Plus d’activation nouvelle possible, plus de souvenir, et plus d’avenir. Tel est le terrible constat que corrobore le dernier poème, « Le livre ». Robinson y adresse une prière au Père Éternel, laquelle sonne comme un « Pourquoi m’as-tu abandonné ? » : « Ne me laisserez-vous que cette confusion du soir – après que vous m’ayez, un si long jour, nourri du sel de votre solitude ? » Crusoé, l’homme à la Croix, que seule la Bible délivre du poids d’une existence déchue :

Alors, ouvrant le Livre,
Tu promenais un doigt usé entre les prophéties, puis, le regard fixé au large, tu attendais l’instant du départ, le lever du grand vent qui te descellerait d’un coup […]

De la lecture comme principe dynamique, source où s’abreuver, où retrouver énergie et élan.

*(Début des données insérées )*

/-! ### The inker -/

/-- INK and INK_HEADER_READ_DONE (R228 to R230, R233, R240): a request whose MODE fits its binding has its header read; one that does
not is answered 0x0C08, and one for the binding in progress 0x0C06. An image that passes the checks in an empty room is accepted with
STATUS 0 and its next chunk is read; an image wrapped to another key is refused with 0x0C03, a malformed header or directory with
0x0C02. Choices of the model it rests on: log 48, 63, 87. -/
def Obligations.InkRequests : Prop :=
  (∀ (s : State) (f : FormeId) (m : Vector Word 16) (c : FormeCfg), Delivered s (.plain f) 1 m → (s.forme f).inker.req = none →
    (s.forme f).cfg = some c → modeFits ((s.forme f).binding (inkReq m).binding) (inkReq m).mode.toNat = true →
    ∃ t, exec (.ink f) s = .next t ∧ (t.mbox (.plain f)).full = false ∧ (t.forme f).inker.req = some (inkReq m) ∧
      (t.forme f).inker.state = 1 ∧ (t.forme f).inker.bindings = (s.forme f).inker.bindings ∧
      t.out = s.out ++ [.drd c.port c.fnId (s.reqTag c.port) false m[1] 4096] ∧ t.stack = s.stack) ∧
  (∀ (s : State) (f : FormeId) (m : Vector Word 16), Delivered s (.plain f) 1 m → (s.forme f).inker.req = none →
    modeFits ((s.forme f).binding (inkReq m).binding) (inkReq m).mode.toNat = false →
    ∃ t, exec (.ink f) s = .next t ∧ RespondedWith (.plain f) (mkResponse 1 (msgTag m) 0x0C08 []) s t ∧ (t.forme f).inker.code = 0x0C08 ∧
      (t.forme f).inker.req = none) ∧
  (∀ (s : State) (f : FormeId) (m : Vector Word 16) (q : InkReq), Delivered s (.plain f) 1 m → (s.forme f).inker.req = some q →
    q.binding = (inkReq m).binding →
    ∃ t, exec (.ink f) s = .next t ∧ RespondedWith (.plain f) (mkResponse 1 (msgTag m) 0x0C06 []) s t ∧ (t.forme f).inker.req = some q) ∧
  (∀ (s : State) (f : FormeId) (q : InkReq) (h : InkHeader), (s.forme f).inker.req = some q →
    q.copy = none → q.shareMask = 0 → inkHeaderOk h.blob = true →
    ∃ t, exec (.inkHeaderReadDone f (.data h)) s = .next t ∧ (t.forme f).inker.bindings = (s.forme f).inker.bindings ∧
      match (s.forme f).inkKey.bind (fun n => imageKey n h.blob), h.lead with
      | none, _ => Answered (.plain f) (mkResponse 1 q.tag 0x0C03 []) s t ∧ (t.forme f).inker.req = none ∧
        (t.forme f).inker.state = 0 ∧ (t.forme f).inker.code = 0x0C03 ∧ t.stack = s.stack
      | some _, .fault _ a => Answered (.plain f) (mkResponse 1 q.tag 0x0C05 []) s t ∧ (t.forme f).inker.req = none ∧
        (t.forme f).ecp.faultAddr = a.truncate 52
      | some key, .data bs =>
        let chunks := blobLe h.blob 8 4
        let plain := (bs.take chunks).zipIdx.map (fun b => (b.2, chunkPlain key (BitVec.ofNat 64 (blobLe h.blob 0x10 8)) b.2 b.1))
        let d := readDir (plain.flatMap (·.2))
        (inkPartsOk chunks d = false ∨ (leadHolds plain.length d = true ∧ inkDirOk chunks d = false) →
          Answered (.plain f) (mkResponse 1 q.tag 0x0C02 []) s t ∧ (t.forme f).inker.req = none ∧ (t.forme f).inker.code = 0x0C02) ∧
        (inkPartsOk chunks d = true → leadHolds plain.length d = true → inkDirOk chunks d = true →
          privateRoom (s.forme f) q (footprintPages d) = .live →
          Answered (.plain f) (mkResponse 1 q.tag 0 []) s t ∧ (t.forme f).inker.state = 1 ∧
          (∃ i, (t.forme f).inker.req = some { q with copy := some i } ∧ i.base = q.base ∧ i.pages = footprintPages d ∧
            i.chunks = chunks ∧ i.key = key ∧ i.dir = d ∧ i.shared = false) ∧
          (plain.length < chunks → ∀ c : FormeCfg, (s.forme f).cfg = some c →
            ∃ tag, t.out.getLast? = some (.drd c.port c.fnId tag false (q.source + BitVec.ofNat 64 (4096 + plain.length * 1048576)) 1048576)))) ∧
  (∀ (s : State) (f : FormeId) (q : InkReq) (h : InkHeader), (s.forme f).inker.req = some q → q.copy = none →
    inkHeaderOk h.blob = false →
    ∃ t, exec (.inkHeaderReadDone f (.data h)) s = .next t ∧ Answered (.plain f) (mkResponse 1 q.tag 0x0C02 []) s t ∧
      (t.forme f).inker.req = none ∧ (t.forme f).inker.state = 0 ∧ (t.forme f).inker.code = 0x0C02 ∧
      (t.forme f).inker.bindings = (s.forme f).inker.bindings ∧ t.stack = s.stack ∧ t.galley = s.galley)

Si le Livre permet la restauration de l’être, la poésie aussi – et Saint-John Perse n’aura, de poème en poème, de recueil en recueil, de cesse ensuite d’y travailler. Ainsi, il écrit à Jacques Rivière, dans une lettre datée du 30 avril 1911 : « Il n’y a qu’un seul jour dans l’année, qu’une année dans la vie, et cette unique, terrible affaire d’être : une affaire, toujours, que je veux bien aimer ».